A partir de la influencia en España de las literaturas inglesa y francesa, Ramón Pérez  de Ayala da un giro inesperado al discurso de este artículo, en el que acaba reflexionando, desde Londres, sobre el gusto por la prohibición de ingleses, alemanes y españoles. Sección coordinada por Juan Carlos Laviana.

La literatura española desde algunos años a esta parte ha estado amamantando el ubérrimo seno de Francia. Es decir, ni eso; porque la lactancia no ha sido directa la mayoría de las veces, sino a domicilio con leche esterilizada, por decirlo así, en vasijas o cristalinos cálices de estructura americana. Este régimen alimenticio ha hecho estremecerse de indignación a ciertos higienistas estéticos, los cuales olvidan con harta facilidad que los siglos de oro de todas las literaturas han florecido gracias al préstamo y al expolio.

Últimamente apareció en nuestra casa otra tendencia. «Abominemos —se ha dicho— de esa literatura bulevardera, liviana y fofa, que afemina nuestro lenguaje y hace blandear nuestro espíritu; orientémonos hacia Inglaterra, hacia su literatura poderosa y original». No es esta la ocasión de discutir o elucidar lo acertado del movimiento.

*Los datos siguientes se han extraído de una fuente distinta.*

-- ==== Sys2Proof/Tests/Slice0.lean ====
section
/-! SUPPORT. Tests of the model against the spec's worked examples and vectors (file 95_test_vectors.md, named
V<file>.<n>), and for every obligation with hypotheses a witness that meets them together. -/

namespace Sys2Proof.Tests

open Sys2Proof Sys2Proof.Machine

/-! ### Well-formedness -/

theorem test_wf_callClist_fifteen : (Instr.callClist .al 6 15).wf = false := by decide
theorem test_wf_callClist_fourteen : (Instr.callClist .al 6 14).wf = true := by decide
theorem test_wf_return_bit_six : (Instr.ret .al 0x040).wf = false := by decide
theorem test_wf_return_all_but_six : (Instr.ret .al 0xFBF).wf = true := by decide
theorem test_wf_tpermCheck_sentinel : (Instr.tpermCheck .al 5 2 0x7FFF).wf = false := by decide
theorem test_wf_tpermCheck_largest : (Instr.tpermCheck .al 5 2 0x7FFE).wf = true := by decide

/-! ### Decoding: words written out from the spec's encodings -/

/-- LOAD CR0, CR6, #4 (R145): 00000 1110 0000 0110, slot 4. -/
theorem test_decode_load :
    decode (0b00000#5 ++ 0b1110#4 ++ 0b0000#4 ++ 0b0110#4 ++ 0b000000000000100#15) = .ok (.load .al 0 6 4) := by
  decide
/-- SAVE CR1, CR2, #7 (R150). -/
theorem test_decode_save : decode 0x0F090007 = .ok (.save .al 1 2 7) := by decide
/-- CALL CR0, 0xF (V2.1): the dst field is 15. -/
theorem test_decode_callDirect :
    decode (0b00010#5 ++ 0b1110#4 ++ 0b1111#4 ++ 0b0000#4 ++ 0#15) = .ok (.callDirect .al 0) := by decide
/-- CALL CR6, 3 (V2.2). -/
theorem test_decode_callClist : decode 0x171B0000 = .ok (.callClist .al 6 3) := by decide
/-- RETURN 0x002 (R171). -/
theorem test_decode_return : decode 0x1F000002 = .ok (.ret .al 2) := by decide
/-- CHANGE CR12, CR6, 2 (V3.2). -/
theorem test_decode_change : decode 0x27630002 = .ok (.change .al 12 6 2) := by decide
/-- SWITCH CR13, CR2 (V3.10). -/
theorem test_decode_switch :
    decode (0b00101#5 ++ 0b1110#4 ++ 0b1101#4 ++ 0b0010#4 ++ 0#15) = .ok (.switch .al 13 2) := by decide
/-- TPERM CR5, RW, 8 (V5.1). -/
theorem test_decode_tpermCheck : decode 0x37290008 = .ok (.tpermCheck .al 5 2 8) := by decide
/-- TPERM CR5, R (V5.11): imm15 all ones. -/
theorem test_decode_tpermRestrict :
    decode (0b00110#5 ++ 0b1110#4 ++ 0b0101#4 ++ 0b0001#4 ++ 0b111111111111111#15) =
      .ok (.tpermRestrict .al 5 1) := by decide
/-- LAMBDA CR3 (V6.1). -/
theorem test_decode_lambda : decode 0x3F180000 = .ok (.lambda .al 3) := by decide
/-- ELOADCALL CR0, CR6, #4 (V6.8). -/
theorem test_decode_eloadcall : decode 0x47030004 = .ok (.eloadcall .al 0 6 4) := by decide
/-- XLOADLAMBDA CR1, CR6, #5 (V6.11). -/
theorem test_decode_xloadlambda : decode 0x4F0B0005 = .ok (.xloadlambda .al 1 6 5) := by decide
/-- DREAD DR1, CR5, #8 (V7.1). -/
theorem test_decode_dread : decode 0x570A8008 = .ok (.dread .al 1 5 8) := by decide
/-- DWRITE CR5, DR2, #8 (V7.9). -/
theorem test_decode_dwrite : decode 0x5F290008 = .ok (.dwrite .al 5 2 8) := by decide
/-- BFEXT DR2, DR1, #8, #4 (V8.1): width in imm15[10:5], lsb in imm15[4:0]. -/
theorem test_decode_bfext :
    decode (0b01100#5 ++ 0b1110#4 ++ 0b0010#4 ++ 0b0001#4 ++ 0b0000#4 ++ 0b001000#6 ++ 0b00100#5) =
      .ok (.bfext .al 2 1 8 4) := by decide
/-- BFINS DR3, DR2, #8, #16 (V8.9). -/
theorem test_decode_bfins : decode 0x6F190110 = .ok (.bfins .al 3 2 8 16) := by decide
/-- MCMP DR1, DR2 (V9.1). -/
theorem test_decode_mcmp : decode 0x77090000 = .ok (.mcmp .al 1 2) := by decide
/-- IADD DR1, DR1, #1 (V9.8). -/
theorem test_decode_iadd : decode 0x7F088001 = .ok (.iadd .al 1 1 1) := by decide
/-- ISUB DR1, DR1, #1: opcode 10000. -/
theorem test_decode_isub : decode 0x87088001 = .ok (.isub .al 1 1 1) := by decide
/-- BRANCHNE #-1 (R282): offset 0x7FFF, condition 0001. -/
theorem test_decode_branch :
    decode (0b10001#5 ++ 0b0001#4 ++ 0#4 ++ 0#4 ++ 0b111111111111111#15) = .ok (.branch .ne 0x7FFF) := by decide
/-- SHL DR2, DR1, #4 (R286). -/
theorem test_decode_shl : decode 0x97108004 = .ok (.shl .al 2 1 4) := by decide
/-- SHR DR2, DR1, #4 (R289). -/
theorem test_decode_shr : decode 0x9F108004 = .ok (.shr .al 2 1 4) := by decide
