/-- CLK_RATIO[7:0], 18_clocks_and_thermal.md. -/
def Fld.CLK_RATIO_N : Fld := ⟨0x20014, 0, 8, .ro, 0, .core⟩
/-- CLK_RATIO[15:8], 18_clocks_and_thermal.md. -/
def Fld.CLK_RATIO_M : Fld := ⟨0x20014, 8, 8, .ro, 0, .core⟩
/-- CLK_RATIO[31:16], 18_clocks_and_thermal.md. -/
def Fld.CLK_RATIO_MHZ : Fld := ⟨0x20014, 16, 16, .ro, 0, .core⟩

/-- THERM_STATUS[11:0], 18_clocks_and_thermal.md. -/
def Fld.THERM_STATUS_TJ : Fld := ⟨0x20020, 0, 12, .ro, 0, .aon⟩
/-- THERM_STATUS[12:12], 18_clocks_and_thermal.md. -/
def Fld.THERM_STATUS_CAPPED : Fld := ⟨0x20020, 12, 1, .ro, 0, .aon⟩
/-- THERM_STATUS[13:13], 18_clocks_and_thermal.md. -/
def Fld.THERM_STATUS_THERMTRIP : Fld := ⟨0x20020, 13, 1, .ro, 0, .aon⟩
/-- THERM_STATUS[14:14], 18_clocks_and_thermal.md. -/
def Fld.THERM_STATUS_TRIP_SEEN : Fld := ⟨0x20020, 14, 1, .w1c, 0, .aon⟩
/-- THERM_STATUS[15:15], 18_clocks_and_thermal.md. -/
def Fld.THERM_STATUS_SENSOR_FAIL_SEEN : Fld := ⟨0x20020, 15, 1, .w1c, 0, .aon⟩
/-- THERM_STATUS[20:16], 18_clocks_and_thermal.md. -/
def Fld.THERM_STATUS_FAILED : Fld := ⟨0x20020, 16, 5, .ro, 0, .aon⟩
/-- THERM_STATUS[21:21], 18_clocks_and_thermal.md. -/
def Fld.THERM_STATUS_ASSUMED : Fld := ⟨0x20020, 21, 1, .ro, 0, .aon⟩
/-- THERM_STATUS[22:22], 18_clocks_and_thermal.md. -/
def Fld.THERM_STATUS_MEM_HOT : Fld := ⟨0x20020, 22, 1, .ro, 0, .aon⟩

/-- THERM_PEAK[11:0], 18_clocks_and_thermal.md. -/
def Fld.THERM_PEAK_PEAK : Fld := ⟨0x20024, 0, 12, .rc, 0, .aon⟩

/-- GOV_STATUS[3:0], 18_clocks_and_thermal.md. -/
def Fld.GOV_STATUS_LEVEL : Fld := ⟨0x20030, 0, 4, .ro, 0, .core⟩
/-- GOV_STATUS[4:4], 18_clocks_and_thermal.md. -/
def Fld.GOV_STATUS_PEAK_ALLOWED : Fld := ⟨0x20030, 4, 1, .ro, 0, .core⟩
/-- GOV_STATUS[5:5], 18_clocks_and_thermal.md. -/
def Fld.GOV_STATUS_CAP_UNMET : Fld := ⟨0x20030, 5, 1, .ro, 0, .core⟩
/-- GOV_STATUS[6:6], 18_clocks_and_thermal.md. -/
def Fld.GOV_STATUS_LEVEL_SEEN : Fld := ⟨0x20030, 6, 1, .w1c, 0, .core⟩
/-- GOV_STATUS[7:7], 18_clocks_and_thermal.md. -/
def Fld.GOV_STATUS_UNMET_SEEN : Fld := ⟨0x20030, 7, 1, .w1c, 0, .core⟩
/-- GOV_STATUS[27:16], 18_clocks_and_thermal.md. -/
def Fld.GOV_STATUS_EXCESS_S : Fld := ⟨0x20030, 16, 12, .ro, 0, .core⟩

/-- GOV_POWER[15:0], 18_clocks_and_thermal.md. -/
def Fld.GOV_POWER_P_EST : Fld := ⟨0x20034, 0, 16, .ro, 0, .core⟩
/-- GOV_POWER[31:16], 18_clocks_and_thermal.md. -/
def Fld.GOV_POWER_LIMIT : Fld := ⟨0x20034, 16, 16, .ro, 0, .core⟩

/-- GOV_CFG[7:0], 18_clocks_and_thermal.md. -/
def Fld.GOV_CFG_SP_CAP_W : Fld := ⟨0x20038, 0, 8, .rws, 0, .core⟩

/-- GOV_LEVEL_PERIODS[31:0], 18_clocks_and_thermal.md. -/
def Fld.GOV_LEVEL_PERIODS_PERIODS : Fld := ⟨0x20040, 0, 32, .rc, 0, .core⟩

/-- GOV_EXCESS_S[31:0], 18_clocks_and_thermal.md. -/
def Fld.GOV_EXCESS_S_PEAK_S : Fld := ⟨0x20044, 0, 32, .rc, 0, .core⟩

/-- THERM_CAP_PERIODS[31:0], 18_clocks_and_thermal.md. -/
def Fld.THERM_CAP_PERIODS_CAPPED : Fld := ⟨0x20048, 0, 32, .rc, 0, .core⟩

/-- CLK_HOLDOVERS[31:0], 18_clocks_and_thermal.md. -/
def Fld.CLK_HOLDOVERS_HOLDOVERS : Fld := ⟨0x2004c, 0, 32, .rc, 0, .core⟩

/-! ### Event recorder window -/

/-- EVT_STATUS[0:0], 20_event_recorder.md. -/
def Fld.EVT_STATUS_RUNNING : Fld := ⟨0x30000, 0, 1, .ro, 0, .core⟩
/-- EVT_STATUS[1:1], 20_event_recorder.md. -/
def Fld.EVT_STATUS_GAP_SEEN : Fld := ⟨0x30000, 1, 1, .w1c, 0, .core⟩
/-- EVT_STATUS[2:2], 20_event_recorder.md. -/
def Fld.EVT_STATUS_ARCH_GAP_SEEN : Fld := ⟨0x30000, 2, 1, .w1c, 0, .core⟩
/-- EVT_STATUS[3:3], 20_event_recorder.md. -/
def Fld.EVT_STATUS_NOTIFIED : Fld := ⟨0x30000, 3, 1, .w1c, 0, .core⟩
/-- EVT_STATUS[4:4], 20_event_recorder.md. -/
def Fld.EVT_STATUS_CLEARED_SEEN : Fld := ⟨0x30000, 4, 1, .w1c, 0, .core⟩
/-- EVT_STATUS[5:5], 20_event_recorder.md. -/
def Fld.EVT_STATUS_ARCHIVING : Fld := ⟨0x30000, 5, 1, .ro, 0, .core⟩
/-- EVT_STATUS[25:16], 20_event_recorder.md. -/
def Fld.EVT_STATUS_QUEUE : Fld := ⟨0x30000, 16, 10, .ro, 0, .core⟩

/-- EVT_HEAD[31:0], 20_event_recorder.md. -/
def Fld.EVT_HEAD_HEAD : Fld := ⟨0x30004, 0, 32, .ro, 0, .core⟩

/-- EVT_OLDEST[31:0], 20_event_recorder.md. -/
def Fld.EVT_OLDEST_OLDEST : Fld := ⟨0x30008, 0, 32, .ro, 0, .core⟩

/-- EVT_ARCH_OLDEST[31:0], 20_event_recorder.md. -/
def Fld.EVT_ARCH_OLDEST_ARCH_OLDEST : Fld := ⟨0x3000c, 0, 32, .ro, 0, .core⟩

/-- EVT_ARCH_NEXT[31:0], 20_event_recorder.md. -/
def Fld.EVT_ARCH_NEXT_ARCH_NEXT : Fld := ⟨0x30010, 0, 32, .ro, 0, .core⟩

/-- EVT_CTRL[0:0], 20_event_recorder.md. -/
def Fld.EVT_CTRL_CLEAR : Fld := ⟨0x30014, 0, 1, .wo, 0, .core⟩
/-- EVT_CTRL[15:8], 20_event_recorder.md. -/
def Fld.EVT_CTRL_GUARD : Fld := ⟨0x30014, 8, 8, .wo, 0, .core⟩

/-- EVT_NOTIFY[15:0], 20_event_recorder.md. -/
def Fld.EVT_NOTIFY_AREAS : Fld := ⟨0x30018, 0, 16, .rw, 0x6412, .core⟩

/-- EVT_RATE[7:0], 20_event_recorder.md. -/
def Fld.EVT_RATE_COUNT : Fld := ⟨0x3001c, 0, 8, .rws, 8, .core⟩
/-- EVT_RATE[23:8], 20_event_recorder.md. -/
def Fld.EVT_RATE_WINDOW_S : Fld := ⟨0x3001c, 8, 16, .rws, 0xa, .core⟩
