/-! ### Test access port (22_package_and_electrical.md) -/

/-- The TAP (R630 to R632). -/
structure TapSt where
  /-- Instruction register, 8 bits (R630); reset 0x01, IDCODE. -/
  ir : Nat
  /-- TEST_MODE, 32 bits (R630); reset 0. -/
  mode : Nat
  /-- TEST_MODE_CHK, 32 bits (R630); reset 0xFFFF_FFFF. -/
  chk : Nat
  /-- The boundary register as preloaded (R630, R632); reset 0. -/
  boundary : Nat
  /-- The boundary register drives the balls (R632); reset false. -/
  driving : Bool
  deriving DecidableEq, Repr

/-- The TAP after the island's power-on. -/
def TapSt.reset : TapSt := { ir := 1, mode := 0, chk := 0xFFFFFFFF, boundary := 0, driving := false }

/-- What TABLES carries as of Sf (R482). -/
structure Snapshot where
  qps : Tab Qp
  pds : Tab Pd
  regions : Tab Region
  zones : Tab Nat
  extents : Tab Nat
  queues : Tab DevQ
  heat : Tab Heat
  galley : Tab GEntry
  oseq : Nat
  term : Nat
  pair : Nat
  /-- The active's ONUM, which its STATE frames carry too. -/
  onum : Nat
  deriving DecidableEq, Repr


end Sys2Proof.Machine
end

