-- ==== Sys2Proof/Syntax.lean ====
section
/-!
DEFINITION. The commands of the KYP6040, one constructor per row of the opcode table, with what each carries: the registers' words
and addresses, frames and packets as they arrive, and the results that the outside world or the media give an operation.
-/

namespace Sys2Proof

open Sys2Proof.Machine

"La literatura inglesa contemporánea no es rica, ni es original. Descontemos cuatro nombres que corresponden a otros tantos cerebros de primera fuerza, y lo que resta es ramplonería, desolación y vacuidad"

La literatura inglesa contemporánea no es rica, ni es original. Descontemos cuatro nombres que corresponden a otros tantos cerebros de primera fuerza, y lo que resta es ramplonería, desolación y vacuidad. Y de esos cuatro, tres, nadie puede asegurar que sean vástagos del tronco viejo, antes son arbustos crecidos al calor y sustancia de abonos continentales. Las obras de los inmortales, esto es, de los que precisamente se han muerto ya, se leen mucho en Inglaterra. Pero de los vivos, no. Cualquier autor francés tiene más público.

—Me enamoran las novelas francesas —me decía hace poco una linda londinense—. ¡Qué lenguaje, qué exquisito vocabulario en ciertas descripciones!

Y me mostraba un volumen de Las semidoncellas, con ilustraciones de grata y atractiva ingenuidad paradisíaca.

En las hojas y revistas bibliográficas que los periódicos publican, semanalmente cuando menos, y muchos a diario, los libros franceses ocupan una buena porción.

Hoy quiero mentar el juicio inglés acerca de un libro francés que versa sobre Alemania: En Allemagne, Rhin et Westphalie, por Julio Huret.

La primera impresión que se recibe de Alemania —advierte el crítico británico— es la de la ordenación de todas las cosas. Todo parece estar regulado, hasta el más mínimo detalle, y todos obedecen las órdenes, cualquiera que ellas sean.

Esto debe de ser verdad, porque un joven pedagogo y filósofo, amigo mío, que en sus peregrinaciones mundiales, después de haber pasado por Pozuelo, se alargó hasta Basilea, en donde estuvo cuatro horas, y de allí vino a Londres, me entretuvo cierto día con una dilatada y concienzuda referencia —«el carácter alemán; la vida alemana»— que coincide en muchos de sus puntos con la afirmación del crítico inglés.

"En Alemania todo está prohibido. Las cosas más inocentes son objeto de una conminación prohibitiva"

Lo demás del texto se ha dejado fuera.